You see, the real problem with violins is one of scale. If there were only a few thousand violinists in the world, making and playing fiddles would have negligible environmental impact. But multiply these activities by tens of millions and the results are deforestation and species extinctions.
Yes, efforts are being made to make violin playing more sustainable. Brazil is protecting its remaining pernambuco forests, and many bow makers seek out “sustainably harvested” wood. Bow makers are also replacing elephant ivory with steer bone or synthetic materials, and the shafts of many bows are now made from carbon fiber. Tortoiseshell and whalebone are off limits for new bows, and synthetic replacements for these materials are available. One company offers to recycle the silver in old violin strings. All of this helps. But if the number of violinists continues to increase, these gains will sooner or later be overwhelmed by the sheer size of the demand for everything from glue to rosin.
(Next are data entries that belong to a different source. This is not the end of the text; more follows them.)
-- ==== Sys2Proof/Machine/Ops.lean ====
section
/-!
DEFINITION. The named operations over the state: replacing one record of one vault, and the lists with rising addresses
that hold the array, the number index and the schedules.
-/

namespace Sys2Proof.Machine

/-! ## Lists of (address, value) with strictly rising addresses -/

/-- The value listed at an address. -/
def lookupAt {α : Type} (k : Nat) : List (Nat × α) → Option α
  | [] => none
  | (j, a) :: rest => if k = j then some a else if k < j then none else lookupAt k rest

/-- The list with the value at an address put in its place. -/
def insertAt {α : Type} (k : Nat) (a : α) : List (Nat × α) → List (Nat × α)
  | [] => [(k, a)]
  | (j, b) :: rest =>
    if k < j then (k, a) :: (j, b) :: rest
    else if k = j then (k, a) :: rest
    else (j, b) :: insertAt k a rest

/-- The list with nothing at an address. -/
def removeAt {α : Type} (k : Nat) : List (Nat × α) → List (Nat × α)
  | [] => []
  | (j, b) :: rest => if k = j then rest else (j, b) :: removeAt k rest

/-- The list with a value at an address, or nothing there where the value is the one that an unlisted address reads as. -/
def storeAt {α : Type} [DecidableEq α] (dflt : α) (k : Nat) (a : α) (m : List (Nat × α)) : List (Nat × α) :=
  if a = dflt then removeAt k m else insertAt k a m

/-- Every address of the list lies above a bound, and they rise strictly. -/
def risingFrom {α : Type} : Option Nat → List (Nat × α) → Bool
  | _, [] => true
  | none, (j, _) :: rest => risingFrom (some j) rest
  | some b, (j, _) :: rest => decide (b < j) && risingFrom (some j) rest

/-- The canonical form of a list of (address, value): strictly rising addresses, and no entry equal to what an unlisted
address reads as. -/
def canonical {α : Type} [DecidableEq α] (dflt : α) (m : List (Nat × α)) : Bool :=
  risingFrom none m && m.all fun e => decide (e.2 ≠ dflt)

/-- A set of numbers held as a rising list: the number put in. -/
def insertNat (k : Nat) : List Nat → List Nat
  | [] => [k]
  | j :: rest => if k < j then k :: j :: rest else if k = j then j :: rest else j :: insertNat k rest

/-! ## Replacing one record of the state -/

/-- The door record of a vault. -/
def State.door (s : State) (v : Vault) : DoorRecord := s.doors.get v
/-- The sequencer record of a vault. -/
def State.sequencer (s : State) (v : Vault) : SsqRecord := s.ssq.get v
/-- The occupancy of a vault. -/
def State.occupancy (s : State) (v : Vault) : VaultOccupancy := s.occ.get v
/-- The claim set of a vault. -/
def State.claimSet (s : State) (v : Vault) : ClaimSet := s.claims.get v
/-- The pending pair of a vault. -/
def State.pair (s : State) (v : Vault) : Option PendingPair := s.pairs.get v
/-- The vault group of the values in force. -/
def State.group (s : State) (v : Vault) : VaultGroup := s.cfg.vaults.get v
/-- The staged suppression set of a vault (R161, R181). -/
def State.stagedSet (s : State) (v : Vault) : SuppressionSet := s.cfg.suppression.get v
/-- The qualification record of a vault line. -/
def State.lineRecord (s : State) (v : Vault) (l : Line) : Qualification Reading := (s.lines.get v).lines.get l

/-- The state with the door record of a vault replaced. -/
def State.withDoor (s : State) (v : Vault) (d : DoorRecord) : State := { s with doors := s.doors.set v d }
/-- The state with the sequencer record of a vault replaced. -/
def State.withSequencer (s : State) (v : Vault) (q : SsqRecord) : State := { s with ssq := s.ssq.set v q }
/-- The state with the occupancy of a vault replaced. -/
def State.withOccupancy (s : State) (v : Vault) (o : VaultOccupancy) : State := { s with occ := s.occ.set v o }
/-- The state with the claim set of a vault replaced. -/
def State.withClaimSet (s : State) (v : Vault) (c : ClaimSet) : State := { s with claims := s.claims.set v c }
/-- The state with the pending pair of a vault replaced. -/
def State.withPair (s : State) (v : Vault) (p : Option PendingPair) : State := { s with pairs := s.pairs.set v p }
/-- The state with the vault group of the values in force replaced. -/
def State.withGroup (s : State) (v : Vault) (g : VaultGroup) : State :=
  { s with cfg := { s.cfg with vaults := s.cfg.vaults.set v g } }
/-- The state with the site group of the values in force replaced. -/
def State.withSite (s : State) (g : SiteGroup) : State := { s with cfg := { s.cfg with site := g } }
/-- The state with the staged suppression set of a vault replaced. -/
def State.withStaged (s : State) (v : Vault) (p : SuppressionSet) : State :=
  { s with cfg := { s.cfg with suppression := s.cfg.suppression.set v p } }
/-- The state with the lines of a vault replaced. -/
def State.withLines (s : State) (v : Vault) (l : VaultLines) : State := { s with lines := s.lines.set v l }
/-- The state with the qualification record of a vault line replaced. -/
def State.withLineRecord (s : State) (v : Vault) (l : Line) (q : Qualification Reading) : State :=
  s.withLines v { s.lines.get v with lines := (s.lines.get v).lines.set l q }
/-- The state with the qualification record of a release circuit replaced. -/
def State.withRelease (s : State) (v : Vault) (q : Qualification Circuit) : State :=
  s.withLines v { s.lines.get v with release := q }
/-- The state with the alarm table unit replaced. -/
def State.withAtu (s : State) (a : Atu) : State := { s with atu := a }
/-- The state with the link record replaced. -/
def State.withLink (s : State) (l : Link) : State := { s with link := l }
/-- The state with the NVA's volatile state replaced. -/
def State.withNva (s : State) (n : Nva) : State := { s with nva := n }
/-- The state with the readers of a vault replaced. -/
def State.withReaders (s : State) (v : Vault) (r : VaultReaders) : State := { s with readers := s.readers.set v r }
/-- The state with the site functions of the LQU replaced. -/
def State.withLqu (s : State) (l : Lqu) : State := { s with lqu := l }
/-- The state with the calendar replaced. -/
def State.withCal (s : State) (c : Cal) : State := { s with cal := c }
/-- The state with the number index replaced. -/
def State.withIndex (s : State) (i : List (Nat × Nat)) : State := { s with index := i }
/-- The state with the failure table replaced. -/
def State.withFailures (s : State) (f : List FailureEntry) : State := { s with failures := f }
/-- The state with the reader line replaced. -/
def State.withReaderLine (s : State) (r : ReaderLine) : State := { s with rline := r }

/-! ## Readers of a vault -/

/-- The reader record at a position. -/
def VaultReaders.at (r : VaultReaders) : Position → ReaderRecord
  | .outer => r.outer
  | .inner => r.inner
  | .exit => r.exit

/-- The readers with the record at a position replaced. -/
def VaultReaders.put (r : VaultReaders) (p : Position) (a : ReaderRecord) : VaultReaders :=
  match p with
  | .outer => { r with outer := a }
  | .inner => { r with inner := a }
  | .exit => { r with exit := a }

/-- The record of a reader (R80). -/
def State.reader (s : State) (a : ReaderAddress) : ReaderRecord := (s.readers.get a.vault).at a.position

/-- The state with the record of a reader replaced. -/
def State.withReader (s : State) (a : ReaderAddress) (r : ReaderRecord) : State :=
  s.withReaders a.vault ((s.readers.get a.vault).put a.position r)

/-- The number of a position in a reader address (R80). -/
def positionNumber : Position → Nat
  | .outer => 0
  | .inner => 1
  | .exit => 2

/-- The address number of a reader, 3 × vault + position (R80). -/
def ReaderAddress.number (a : ReaderAddress) : Nat := 3 * a.vault.num + positionNumber a.position

/-- The twenty-four readers in address order (R80). -/
def allReaders : List ReaderAddress :=
  Vault.all.flatMap fun v => [⟨v, .outer⟩, ⟨v, .inner⟩, ⟨v, .exit⟩]

/-! ## What a rule asks of the part as a whole -/

/-- The configuration read of the scan has been made, so the owners hold their values and act (R38, R211). -/
def State.configured (s : State) : Bool :=
  match s.phase with
  | .reset => false
  | .scanning => decide (0 < s.scanPos)
  | .running => true

/-- The vault is enabled, as the values in force say (R62). -/
def State.enabled (s : State) (v : Vault) : Bool := (s.group v).enabled

/-- The blocks of the vault act: the vault is enabled and the configuration read has been made. -/
def State.acts (s : State) (v : Vault) : Bool := s.configured && s.enabled v

/-- The calendar's day number, minute and second (R90, R191). -/
def State.stamp (s : State) : Stamp :=
  { day := s.cal.instant.day, minute := s.cal.instant.minute, second := s.cal.instant.second }

/-- A line of a vault counts ACTIVE (R66). -/
def State.countsActive (s : State) (v : Vault) (l : Line) : Bool :=
  decide ((s.lineRecord v l).qualified = some .active)

/-- A line of a vault counts NORMAL (R66): NORMAL, or UNQUALIFIED. -/
def State.countsNormal (s : State) (v : Vault) (l : Line) : Bool :=
  match (s.lineRecord v l).qualified with
  | none => true
  | some .normal => true
  | _ => false

/-- The release circuit field of a vault's SSQ (R161): UNQUALIFIED counts as INTACT (R68). -/
def State.releaseCircuit (s : State) (v : Vault) : Circuit := (s.lines.get v).release.qualified.getD .intact

/-- A programmed value brought to the nearest end of its range (00, Quantities and ranges). -/
def clamp (low high x : Nat) : Nat := max low (min high x)

/-- A trim brought into −127 to +127 (R44). -/
def clampTrim (t : Int) : Int := max (-127) (min 127 t)

/-- A site group with every timing and range value clamped (R8, R31, R44, R70, R110, R195, R208). -/
def clampSite (g : SiteGroup) : SiteGroup :=
  { g with
    failureLimit := clamp 3 9 g.failureLimit
    forgiveness := clamp 1 255 g.forgiveness
    maxAttempts := clamp 1 20 g.maxAttempts
    trim := clampTrim g.trim
    pairWindow := clamp 5 60 g.pairWindow
    tComb := clamp 1 10 g.tComb
    e1 := clamp 10 600 g.e1
    e2 := clamp 10 1800 g.e2 }

/-- A vault group with L_v, the lone interval and the door timings clamped (R124, R157, R208). -/
def clampVault (g : VaultGroup) : VaultGroup :=
  { g with
    limit := clamp 1 16 g.limit
    loneInterval := clamp 5 120 g.loneInterval
    tBolt := clamp 2 20 g.tBolt
    tGrant := clamp 3 30 g.tGrant
    relock := clamp 0 10 g.relock
    tHeld := clamp 10 600 g.tHeld
    tOuter := clamp 3 30 g.tOuter }

/-- A set of suppression parameters clamped (R181): D_auto first, then F into 0 to it. -/
def clampSet (p : SuppressionSet) : SuppressionSet :=
  let d := clamp 100 600 p.dAuto
  { p with
    dAuto := d
    dMan := clamp 100 600 p.dMan
    floor := clamp 0 d p.floor
    hMax := clamp 0 3000 p.hMax
    pulse := clamp 5 50 p.pulse
    soak := clamp 1 240 p.soak }

/-- A band size of R7. -/
def goodBand (n : Nat) : Bool := decide (n % 64 = 0) && decide (n ≤ 512)

/-- A line class of R64. -/
def goodClass (n : Nat) : Bool :=
  decide (n = 4) || decide (n = 8) || decide (n = 16) || decide (n = 32) || decide (n = 64)

/-- Ticks in whole seconds, rounded up (00, Time and units). -/
def secondsUp (ticks : Nat) : Nat := (ticks + 99) / 100

/-- A time in both of its reported forms. -/
def timed (ticks : Nat) : Timed := { ticks := ticks, seconds := secondsUp ticks }

/-- Whether a credential number lies outside 1 to 4,294,967,294 (00, Identities): a request that carries it is refused
BAD-FIELD. -/
def badNumber (n : Nat) : Bool := decide (n = 0) || decide (Config.numberMax < n)

/-- A state changed at every vault in turn, vault 0 first. -/
def eachVault (f : Vault → State → State) (s : State) : State := Vault.all.foldl (fun s v => f v s) s

end Sys2Proof.Machine
end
Violin playing is a fairly specialized, unusual activity. But the basic problem I’ve outlined is endemic to just about every human pursuit, from eating breakfast in the morning to watching television before bedtime. In the quest to make human society sustainable, the problem of scale crops up absolutely everywhere. We can make a particular activity more energy-efficient and benign (for example, we can increase the fuel economy of our cars), but the improvement tends to be overwhelmed by changes in scale (economic expansion and population growth lead to an increase in the number of cars on the road, and to the size of the average vehicle, and hence to higher total fuel consumption).
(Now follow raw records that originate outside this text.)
-- ==== Sys2Proof/Machine/FieldRequests.lean ====
section
/-!
DEFINITION. The requests of the field lines, the reader line and the site mode (R78, R79, R94, R97, R215).
-/

namespace Sys2Proof.Machine

/-- TEST-OUTPUT (R78). -/
def testOutput (vault : Nat) (cadence : Option Cadence) (tone : Option Tone) (strobe : Option Bool) (seconds : Nat) :
    Service :=
  onVault vault fun v s =>
    match cadence, tone, strobe with
    | some k, some t, some b =>
      if s.enabled v then
        let d := clamp 1 10 seconds
        let s' := claimTest v { cadence := k, tone := t, strobe := b, remaining := d * 100 } s
        ok (.test d (decide ((s'.claimSet v).winning = some .test))) s'
      else refuse .state s
    | _, _, _ => refuse .badField s

/-- A line as GET-LINE-STATUS reports it (R79). -/
def Qualification.report {α : Type} (q : Qualification α) (lineClass : Nat) : LineReport α :=
  { qualified := q.qualified, last := q.last, candidate := q.candidate, run := q.run, lineClass := lineClass }

/-- GET-LINE-STATUS of a vault (R79). -/
def vaultLineStatus (v : Vault) : Service := fun s =>
  let x := s.lines.get v
  ok (.vaultLines (s.enabled v)
    (PerLine.make fun l => (x.lines.get l).report ((s.group v).classes.get l))
    (x.release.report Config.siteRun) (s.vaultOutputs v) (s.claimSet v) (s.claimSet v).winning) s

/-- GET-LINE-STATUS of SITE (R79, R199). -/
def siteLineStatus : Service := fun s =>
  ok (.siteLines
    (PerSite.make fun i => ((s.lqu.site.get i).report Config.siteRun, s.cfg.site.roles.get i))
    s.lqu.stands s.lqu.count s.lqu.completed s.cfg.site.tComb s.lqu.holdAll s.guardOut s.monitorOut s.fire
    s.atu.latch s.atu.owed) s

/-- GET-LINE-STATUS (R79). -/
def getLineStatus (scope : SiteScope) : Service :=
  match scope with
  | .site => siteLineStatus
  | .vault n => onVault n vaultLineStatus
  | .other => refuse .badField

/-- A verdict as a report carries it: by its verdict code (R215). -/
def verdictReport (v : Verdict) (number : Option Nat) : VerdictReport := { code := byteOf (verdictCode v), number := number }

/-- A reader as GET-READER-STATUS reports it (R94), its verdicts by their codes (R215). -/
def State.readerReport (s : State) (a : ReaderAddress) : ReaderReport :=
  let r := s.reader a
  let indication (i : Indication) : VerdictReport := verdictReport i.verdict i.number
  { inRound := s.enabled a.vault
    status := r.status
    misses := r.misses
    presentation := r.presentation
    waiting := r.waiting.map indication
    inFlight := r.inFlight.map indication
    lastVerdict := r.lastVerdict.map fun l => (verdictReport l.verdict l.number, l.time) }

/-- GET-READER-STATUS (R94). -/
def getReaderStatus (scope : ReaderScope) : Service := fun s =>
  match scope with
  | .all => ok (.readers (allReaders.map s.readerReport) (some s.rline.address)) s
  | .address n =>
    match allReaders.find? fun a => decide (a.number = n) with
    | none => refuse .badField s
    | some a => ok (.readers [s.readerReport a] none) s
  | .other => refuse .badField s

/-- SET-SITE-MODE (R97, R30). -/
def setSiteMode (value : Option ModeValue) : Service := fun s =>
  match value with
  | none => refuse .wrongMode s
  | some m =>
    let mode := s.modeOf m
    let auto := (storedMode m).auto
    let s := setMode mode auto s
    let s := placeOrOweConfig (s.withSite { s.cfg.site with stored := storedMode m })
    ok (.siteMode mode auto (s.nva.position .config)) s

/-- The TEST-OUTPUT command. -/
def execTestOutput (vault : Nat) (cadence : Option Cadence) (tone : Option Tone) (strobe : Option Bool)
    (seconds : Nat) : State → Host.Outcome State Fault Refusal :=
  hostRequest 20 (testOutput vault cadence tone strobe seconds)
/-- The GET-LINE-STATUS command. -/
def execGetLineStatus (scope : SiteScope) : State → Host.Outcome State Fault Refusal :=
  hostRequest 21 (getLineStatus scope)
/-- The GET-READER-STATUS command. -/
def execGetReaderStatus (scope : ReaderScope) : State → Host.Outcome State Fault Refusal :=
  hostRequest 22 (getReaderStatus scope)
/-- The SET-SITE-MODE command. -/
def execSetSiteMode (value : Option ModeValue) : State → Host.Outcome State Fault Refusal :=
  hostRequest 23 (setSiteMode value)

end Sys2Proof.Machine
end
Almost nobody likes to hear about the role of scale in our global environmental crisis. That’s because if growth is our problem, then the only real solution is to shrink the economy and reduce population. Back in the 1970s, many environmentalists recommended exactly that remedy, but then came the Reagan backlash—a political juggernaut promising endless economic expansion if only we allowed markets to work freely. Many environmentalists recalibrated their message, and the “bright green” movement was born, claiming that efficiency improvements would enable humans to eat their cake (grow the economy) and have it too (protect the planet for the sake of future generations).
Yet here we are, decades after the eclipse of old-style, conservation-centered environmentalism, and despite all sorts of recycling programs, environmental regulations, and energy efficiency improvements, the global ecosystem is approaching collapse at ever-greater speed.
Population has grown from 4.4 billion in 1980 to 7.1 billion in 2013. Per capita consumption of energy has grown from less than 70 gigajoules to nearly 80 GJ per year. Total energy use has expanded from 300 exajoules to 550 EJ annually. We’ve used all that energy to extract raw materials (timber, fish, minerals), to expand food production (converting forests to farmland or rangeland, using immense amounts of freshwater for irrigation, applying fertilizers and pesticides). And we see the results: the world’s oceans are dying; species are going extinct at a thousand times the natural rate; and the global climate is careening toward chaos as multiple self-reinforcing feedback processes (including polar melting and methane release) kick into gear.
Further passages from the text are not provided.